(Stored records)
--- START ---
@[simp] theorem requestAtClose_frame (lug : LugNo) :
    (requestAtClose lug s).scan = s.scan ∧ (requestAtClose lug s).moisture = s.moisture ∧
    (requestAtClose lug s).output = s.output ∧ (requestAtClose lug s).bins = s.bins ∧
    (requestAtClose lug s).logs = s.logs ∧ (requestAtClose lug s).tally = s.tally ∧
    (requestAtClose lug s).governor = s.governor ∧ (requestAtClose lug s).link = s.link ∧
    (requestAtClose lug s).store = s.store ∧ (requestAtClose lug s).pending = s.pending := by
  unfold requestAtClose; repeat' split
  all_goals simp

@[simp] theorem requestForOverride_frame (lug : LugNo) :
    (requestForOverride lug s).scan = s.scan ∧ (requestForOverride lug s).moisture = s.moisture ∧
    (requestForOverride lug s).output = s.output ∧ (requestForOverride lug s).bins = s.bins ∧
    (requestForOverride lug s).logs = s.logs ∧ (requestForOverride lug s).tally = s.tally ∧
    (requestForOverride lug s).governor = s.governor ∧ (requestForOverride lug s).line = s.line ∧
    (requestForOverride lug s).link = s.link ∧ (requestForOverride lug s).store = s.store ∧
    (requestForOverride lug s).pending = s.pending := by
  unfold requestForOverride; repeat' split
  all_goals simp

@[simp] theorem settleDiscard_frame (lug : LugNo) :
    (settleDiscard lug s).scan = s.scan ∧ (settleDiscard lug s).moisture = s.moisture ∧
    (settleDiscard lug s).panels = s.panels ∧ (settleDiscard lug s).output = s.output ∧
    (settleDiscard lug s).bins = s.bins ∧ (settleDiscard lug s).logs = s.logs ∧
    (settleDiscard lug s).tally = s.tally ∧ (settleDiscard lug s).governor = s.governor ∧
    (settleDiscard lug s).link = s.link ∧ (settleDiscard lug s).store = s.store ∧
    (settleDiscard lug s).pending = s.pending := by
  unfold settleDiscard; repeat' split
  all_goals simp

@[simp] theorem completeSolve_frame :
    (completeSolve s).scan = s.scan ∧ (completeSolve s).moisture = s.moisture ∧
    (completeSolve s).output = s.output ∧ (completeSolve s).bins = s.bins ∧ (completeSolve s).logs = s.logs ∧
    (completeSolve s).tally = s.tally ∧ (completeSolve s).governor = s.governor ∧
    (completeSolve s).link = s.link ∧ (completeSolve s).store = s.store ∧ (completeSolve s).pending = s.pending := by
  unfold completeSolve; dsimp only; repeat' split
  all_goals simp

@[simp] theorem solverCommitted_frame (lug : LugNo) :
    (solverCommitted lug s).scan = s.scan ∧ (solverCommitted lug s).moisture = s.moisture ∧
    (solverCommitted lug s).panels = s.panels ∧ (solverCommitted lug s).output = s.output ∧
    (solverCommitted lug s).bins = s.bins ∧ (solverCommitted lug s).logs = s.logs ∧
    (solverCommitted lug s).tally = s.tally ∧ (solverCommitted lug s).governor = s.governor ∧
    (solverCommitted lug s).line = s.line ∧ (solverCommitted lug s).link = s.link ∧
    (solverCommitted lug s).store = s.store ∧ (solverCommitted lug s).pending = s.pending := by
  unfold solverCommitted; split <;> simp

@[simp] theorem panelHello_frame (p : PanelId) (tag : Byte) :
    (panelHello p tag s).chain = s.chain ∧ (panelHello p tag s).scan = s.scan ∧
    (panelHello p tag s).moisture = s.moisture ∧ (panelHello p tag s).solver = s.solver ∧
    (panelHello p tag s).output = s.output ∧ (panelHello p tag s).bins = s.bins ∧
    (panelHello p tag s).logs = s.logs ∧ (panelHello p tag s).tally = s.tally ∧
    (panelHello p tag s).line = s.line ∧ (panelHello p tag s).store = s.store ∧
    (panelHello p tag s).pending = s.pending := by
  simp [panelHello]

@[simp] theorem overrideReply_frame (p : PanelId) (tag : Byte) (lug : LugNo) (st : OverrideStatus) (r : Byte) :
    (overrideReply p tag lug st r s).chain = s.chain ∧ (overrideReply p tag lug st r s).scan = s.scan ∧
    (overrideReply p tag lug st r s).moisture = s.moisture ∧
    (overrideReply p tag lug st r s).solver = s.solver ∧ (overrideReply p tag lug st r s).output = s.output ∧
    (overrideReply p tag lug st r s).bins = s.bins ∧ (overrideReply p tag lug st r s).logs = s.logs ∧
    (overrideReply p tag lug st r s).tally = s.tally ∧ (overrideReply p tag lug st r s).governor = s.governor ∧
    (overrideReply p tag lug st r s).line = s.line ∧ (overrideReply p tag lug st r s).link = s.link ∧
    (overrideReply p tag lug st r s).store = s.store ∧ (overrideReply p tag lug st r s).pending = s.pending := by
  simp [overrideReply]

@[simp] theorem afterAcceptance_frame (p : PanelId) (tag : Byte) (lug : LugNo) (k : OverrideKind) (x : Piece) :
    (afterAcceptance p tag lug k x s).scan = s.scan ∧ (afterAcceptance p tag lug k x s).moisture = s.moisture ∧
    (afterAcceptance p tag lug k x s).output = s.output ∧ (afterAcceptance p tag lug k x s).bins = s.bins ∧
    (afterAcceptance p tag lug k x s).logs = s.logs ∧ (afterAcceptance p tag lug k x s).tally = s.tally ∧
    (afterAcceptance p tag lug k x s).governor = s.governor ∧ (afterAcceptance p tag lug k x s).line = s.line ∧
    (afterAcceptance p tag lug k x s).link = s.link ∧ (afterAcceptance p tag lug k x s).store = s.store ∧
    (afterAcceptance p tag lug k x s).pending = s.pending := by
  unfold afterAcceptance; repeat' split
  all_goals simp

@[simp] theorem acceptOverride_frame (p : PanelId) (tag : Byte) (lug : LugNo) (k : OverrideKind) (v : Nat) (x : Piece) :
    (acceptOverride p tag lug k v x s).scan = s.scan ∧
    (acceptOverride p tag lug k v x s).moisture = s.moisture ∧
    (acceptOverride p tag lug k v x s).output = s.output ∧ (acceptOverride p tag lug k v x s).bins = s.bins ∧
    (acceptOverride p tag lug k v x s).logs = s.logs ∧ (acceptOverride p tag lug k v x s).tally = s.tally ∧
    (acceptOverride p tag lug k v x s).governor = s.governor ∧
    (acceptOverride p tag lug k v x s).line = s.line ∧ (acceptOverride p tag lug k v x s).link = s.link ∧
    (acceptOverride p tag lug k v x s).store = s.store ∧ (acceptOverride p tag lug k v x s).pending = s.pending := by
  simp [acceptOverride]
--- END ---
--- START ---
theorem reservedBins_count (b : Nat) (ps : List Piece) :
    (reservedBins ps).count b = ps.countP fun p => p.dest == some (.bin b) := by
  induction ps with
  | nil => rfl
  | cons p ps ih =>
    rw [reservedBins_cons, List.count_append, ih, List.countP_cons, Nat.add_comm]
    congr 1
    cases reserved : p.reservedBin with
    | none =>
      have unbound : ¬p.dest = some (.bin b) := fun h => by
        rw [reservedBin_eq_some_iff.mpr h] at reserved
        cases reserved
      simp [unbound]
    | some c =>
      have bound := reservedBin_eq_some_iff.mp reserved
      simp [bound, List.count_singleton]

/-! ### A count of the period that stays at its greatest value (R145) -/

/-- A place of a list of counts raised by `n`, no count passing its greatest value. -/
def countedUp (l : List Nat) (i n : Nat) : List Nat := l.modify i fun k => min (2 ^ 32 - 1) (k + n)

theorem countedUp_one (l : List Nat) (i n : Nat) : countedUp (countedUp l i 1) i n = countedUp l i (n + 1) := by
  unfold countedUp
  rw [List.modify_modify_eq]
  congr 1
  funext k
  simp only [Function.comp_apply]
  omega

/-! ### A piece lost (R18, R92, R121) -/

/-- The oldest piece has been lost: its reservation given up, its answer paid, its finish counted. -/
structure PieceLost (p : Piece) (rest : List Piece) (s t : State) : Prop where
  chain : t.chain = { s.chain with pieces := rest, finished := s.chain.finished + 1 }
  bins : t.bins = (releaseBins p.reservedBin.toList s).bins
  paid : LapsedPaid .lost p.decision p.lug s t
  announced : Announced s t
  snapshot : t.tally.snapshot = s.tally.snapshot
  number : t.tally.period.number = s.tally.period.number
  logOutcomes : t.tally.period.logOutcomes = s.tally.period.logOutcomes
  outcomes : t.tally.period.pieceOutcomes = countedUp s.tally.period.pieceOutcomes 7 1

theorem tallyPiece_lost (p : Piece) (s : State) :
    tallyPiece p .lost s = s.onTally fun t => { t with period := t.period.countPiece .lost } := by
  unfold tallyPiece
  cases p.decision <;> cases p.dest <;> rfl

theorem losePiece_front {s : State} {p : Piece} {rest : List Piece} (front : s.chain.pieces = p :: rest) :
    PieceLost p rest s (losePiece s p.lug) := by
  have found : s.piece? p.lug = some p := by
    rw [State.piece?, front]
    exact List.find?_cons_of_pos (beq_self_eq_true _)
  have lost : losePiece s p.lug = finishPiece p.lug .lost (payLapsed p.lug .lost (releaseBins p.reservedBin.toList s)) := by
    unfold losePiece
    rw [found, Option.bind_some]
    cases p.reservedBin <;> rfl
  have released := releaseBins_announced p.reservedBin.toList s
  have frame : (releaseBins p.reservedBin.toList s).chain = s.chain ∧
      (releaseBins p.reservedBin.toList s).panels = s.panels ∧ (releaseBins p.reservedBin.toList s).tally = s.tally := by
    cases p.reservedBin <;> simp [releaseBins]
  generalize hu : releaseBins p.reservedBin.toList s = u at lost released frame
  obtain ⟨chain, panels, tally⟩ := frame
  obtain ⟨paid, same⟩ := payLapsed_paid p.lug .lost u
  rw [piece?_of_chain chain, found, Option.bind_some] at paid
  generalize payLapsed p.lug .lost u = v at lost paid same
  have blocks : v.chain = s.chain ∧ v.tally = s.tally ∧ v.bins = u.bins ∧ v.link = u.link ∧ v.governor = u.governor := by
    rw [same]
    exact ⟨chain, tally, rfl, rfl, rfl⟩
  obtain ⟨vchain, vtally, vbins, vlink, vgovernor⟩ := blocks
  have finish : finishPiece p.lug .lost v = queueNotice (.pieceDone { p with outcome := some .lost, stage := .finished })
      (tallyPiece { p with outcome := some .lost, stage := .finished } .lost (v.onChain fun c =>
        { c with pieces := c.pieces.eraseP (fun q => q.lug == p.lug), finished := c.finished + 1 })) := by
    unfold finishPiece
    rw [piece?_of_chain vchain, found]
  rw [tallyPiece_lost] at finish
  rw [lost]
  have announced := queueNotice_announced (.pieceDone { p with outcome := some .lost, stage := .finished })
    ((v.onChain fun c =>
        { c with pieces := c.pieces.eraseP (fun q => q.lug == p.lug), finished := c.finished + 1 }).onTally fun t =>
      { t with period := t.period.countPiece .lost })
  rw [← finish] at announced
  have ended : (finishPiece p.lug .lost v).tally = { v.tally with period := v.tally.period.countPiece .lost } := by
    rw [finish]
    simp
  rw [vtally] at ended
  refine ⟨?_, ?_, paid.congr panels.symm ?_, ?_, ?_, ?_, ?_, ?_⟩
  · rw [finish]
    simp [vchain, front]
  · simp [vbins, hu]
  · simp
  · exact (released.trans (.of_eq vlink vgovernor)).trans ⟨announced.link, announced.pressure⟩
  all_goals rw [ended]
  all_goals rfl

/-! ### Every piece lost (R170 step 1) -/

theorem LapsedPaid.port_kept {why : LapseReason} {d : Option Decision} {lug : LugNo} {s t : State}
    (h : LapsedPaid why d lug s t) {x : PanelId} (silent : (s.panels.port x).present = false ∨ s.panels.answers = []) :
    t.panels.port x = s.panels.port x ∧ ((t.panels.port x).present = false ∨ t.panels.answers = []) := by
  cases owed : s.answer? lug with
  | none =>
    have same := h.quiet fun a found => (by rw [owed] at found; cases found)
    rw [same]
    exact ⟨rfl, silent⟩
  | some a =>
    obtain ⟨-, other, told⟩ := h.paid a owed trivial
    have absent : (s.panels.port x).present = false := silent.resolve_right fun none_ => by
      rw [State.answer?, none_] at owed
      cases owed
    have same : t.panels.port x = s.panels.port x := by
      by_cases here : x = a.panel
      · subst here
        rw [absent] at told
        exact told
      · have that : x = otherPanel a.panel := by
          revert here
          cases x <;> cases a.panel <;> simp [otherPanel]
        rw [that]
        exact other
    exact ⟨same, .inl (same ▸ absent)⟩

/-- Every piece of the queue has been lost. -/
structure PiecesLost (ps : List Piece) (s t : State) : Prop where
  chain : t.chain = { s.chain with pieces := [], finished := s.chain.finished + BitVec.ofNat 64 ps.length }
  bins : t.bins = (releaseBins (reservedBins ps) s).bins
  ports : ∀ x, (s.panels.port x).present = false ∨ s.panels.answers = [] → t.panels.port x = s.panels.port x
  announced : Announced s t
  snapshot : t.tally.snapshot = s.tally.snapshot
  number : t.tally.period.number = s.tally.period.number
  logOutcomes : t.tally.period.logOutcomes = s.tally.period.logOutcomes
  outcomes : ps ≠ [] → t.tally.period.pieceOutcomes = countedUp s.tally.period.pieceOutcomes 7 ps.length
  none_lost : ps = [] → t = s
--- END ---
--- START ---
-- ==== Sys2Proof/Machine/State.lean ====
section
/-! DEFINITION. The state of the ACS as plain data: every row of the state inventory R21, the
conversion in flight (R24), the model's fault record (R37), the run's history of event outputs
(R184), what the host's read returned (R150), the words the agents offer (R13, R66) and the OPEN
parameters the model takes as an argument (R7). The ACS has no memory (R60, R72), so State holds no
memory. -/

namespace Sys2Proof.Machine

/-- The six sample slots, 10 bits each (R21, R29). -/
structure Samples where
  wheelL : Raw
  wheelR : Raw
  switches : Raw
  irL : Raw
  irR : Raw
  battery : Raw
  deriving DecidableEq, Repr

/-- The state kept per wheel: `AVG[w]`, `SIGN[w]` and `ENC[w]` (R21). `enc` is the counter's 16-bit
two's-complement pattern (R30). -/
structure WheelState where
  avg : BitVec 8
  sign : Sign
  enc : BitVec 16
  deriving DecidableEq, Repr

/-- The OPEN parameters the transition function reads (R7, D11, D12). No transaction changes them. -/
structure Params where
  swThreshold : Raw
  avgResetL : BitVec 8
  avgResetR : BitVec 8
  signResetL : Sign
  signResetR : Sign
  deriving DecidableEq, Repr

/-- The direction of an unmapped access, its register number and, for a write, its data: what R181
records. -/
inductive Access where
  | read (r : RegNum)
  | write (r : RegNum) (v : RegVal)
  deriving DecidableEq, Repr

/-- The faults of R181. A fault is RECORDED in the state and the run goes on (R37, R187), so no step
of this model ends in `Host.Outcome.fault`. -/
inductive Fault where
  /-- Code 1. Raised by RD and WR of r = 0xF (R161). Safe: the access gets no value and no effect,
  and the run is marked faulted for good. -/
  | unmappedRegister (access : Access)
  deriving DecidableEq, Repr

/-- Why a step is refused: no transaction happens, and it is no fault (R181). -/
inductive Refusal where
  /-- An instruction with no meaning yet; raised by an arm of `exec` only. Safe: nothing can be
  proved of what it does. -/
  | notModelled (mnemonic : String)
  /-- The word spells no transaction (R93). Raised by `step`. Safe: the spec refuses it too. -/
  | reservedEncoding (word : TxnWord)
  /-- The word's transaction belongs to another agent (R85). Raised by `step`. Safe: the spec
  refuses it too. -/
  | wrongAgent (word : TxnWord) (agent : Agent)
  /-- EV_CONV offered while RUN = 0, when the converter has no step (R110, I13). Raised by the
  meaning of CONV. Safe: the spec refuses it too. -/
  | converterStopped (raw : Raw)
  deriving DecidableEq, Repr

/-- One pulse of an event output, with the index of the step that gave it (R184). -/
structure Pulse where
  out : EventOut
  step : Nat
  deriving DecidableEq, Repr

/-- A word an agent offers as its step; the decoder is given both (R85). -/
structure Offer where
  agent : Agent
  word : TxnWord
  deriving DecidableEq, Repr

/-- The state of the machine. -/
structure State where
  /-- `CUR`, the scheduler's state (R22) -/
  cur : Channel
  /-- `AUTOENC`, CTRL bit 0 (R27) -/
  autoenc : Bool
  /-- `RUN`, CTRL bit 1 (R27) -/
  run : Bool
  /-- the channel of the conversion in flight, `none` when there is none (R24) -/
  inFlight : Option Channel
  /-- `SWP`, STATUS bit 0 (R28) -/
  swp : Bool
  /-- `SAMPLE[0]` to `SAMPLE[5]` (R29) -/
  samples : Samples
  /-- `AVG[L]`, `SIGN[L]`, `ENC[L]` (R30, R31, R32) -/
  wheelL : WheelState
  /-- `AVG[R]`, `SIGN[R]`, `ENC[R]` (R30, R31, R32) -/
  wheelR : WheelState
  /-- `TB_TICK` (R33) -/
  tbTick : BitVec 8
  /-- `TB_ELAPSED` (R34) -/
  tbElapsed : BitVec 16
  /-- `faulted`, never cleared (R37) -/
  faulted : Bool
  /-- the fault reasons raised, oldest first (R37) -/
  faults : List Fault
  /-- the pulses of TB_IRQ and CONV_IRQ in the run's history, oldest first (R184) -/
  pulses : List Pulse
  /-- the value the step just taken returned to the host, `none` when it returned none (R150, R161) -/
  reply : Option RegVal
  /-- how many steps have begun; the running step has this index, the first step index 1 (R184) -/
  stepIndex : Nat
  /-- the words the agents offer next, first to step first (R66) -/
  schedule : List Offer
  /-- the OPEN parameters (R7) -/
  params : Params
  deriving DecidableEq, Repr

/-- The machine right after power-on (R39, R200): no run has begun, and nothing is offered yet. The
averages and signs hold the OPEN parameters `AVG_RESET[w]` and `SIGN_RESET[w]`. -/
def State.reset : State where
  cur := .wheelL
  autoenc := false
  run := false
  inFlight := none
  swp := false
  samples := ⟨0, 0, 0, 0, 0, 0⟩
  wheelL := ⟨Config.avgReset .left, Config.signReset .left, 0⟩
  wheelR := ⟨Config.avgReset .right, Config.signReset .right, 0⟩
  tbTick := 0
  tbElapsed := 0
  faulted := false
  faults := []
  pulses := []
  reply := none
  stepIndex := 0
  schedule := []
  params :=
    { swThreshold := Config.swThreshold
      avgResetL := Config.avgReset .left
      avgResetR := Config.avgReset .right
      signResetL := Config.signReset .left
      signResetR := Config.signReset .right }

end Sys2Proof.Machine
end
--- END ---
▶ Exercise objective: Reproduce, exactly as they stand in the data above, the lines from the one that holds "unfold requestAtClose; repeat' split" to the one that holds "(completeSolve s).tally = s.tally", inclusive.

▶ Answer to this problem:
  unfold requestAtClose; repeat' split
  all_goals simp

@[simp] theorem requestForOverride_frame (lug : LugNo) :
    (requestForOverride lug s).scan = s.scan ∧ (requestForOverride lug s).moisture = s.moisture ∧
    (requestForOverride lug s).output = s.output ∧ (requestForOverride lug s).bins = s.bins ∧
    (requestForOverride lug s).logs = s.logs ∧ (requestForOverride lug s).tally = s.tally ∧
    (requestForOverride lug s).governor = s.governor ∧ (requestForOverride lug s).line = s.line ∧
    (requestForOverride lug s).link = s.link ∧ (requestForOverride lug s).store = s.store ∧
    (requestForOverride lug s).pending = s.pending := by
  unfold requestForOverride; repeat' split
  all_goals simp

@[simp] theorem settleDiscard_frame (lug : LugNo) :
    (settleDiscard lug s).scan = s.scan ∧ (settleDiscard lug s).moisture = s.moisture ∧
    (settleDiscard lug s).panels = s.panels ∧ (settleDiscard lug s).output = s.output ∧
    (settleDiscard lug s).bins = s.bins ∧ (settleDiscard lug s).logs = s.logs ∧
    (settleDiscard lug s).tally = s.tally ∧ (settleDiscard lug s).governor = s.governor ∧
    (settleDiscard lug s).link = s.link ∧ (settleDiscard lug s).store = s.store ∧
    (settleDiscard lug s).pending = s.pending := by
  unfold settleDiscard; repeat' split
  all_goals simp

@[simp] theorem completeSolve_frame :
    (completeSolve s).scan = s.scan ∧ (completeSolve s).moisture = s.moisture ∧
    (completeSolve s).output = s.output ∧ (completeSolve s).bins = s.bins ∧ (completeSolve s).logs = s.logs ∧
    (completeSolve s).tally = s.tally ∧ (completeSolve s).governor = s.governor ∧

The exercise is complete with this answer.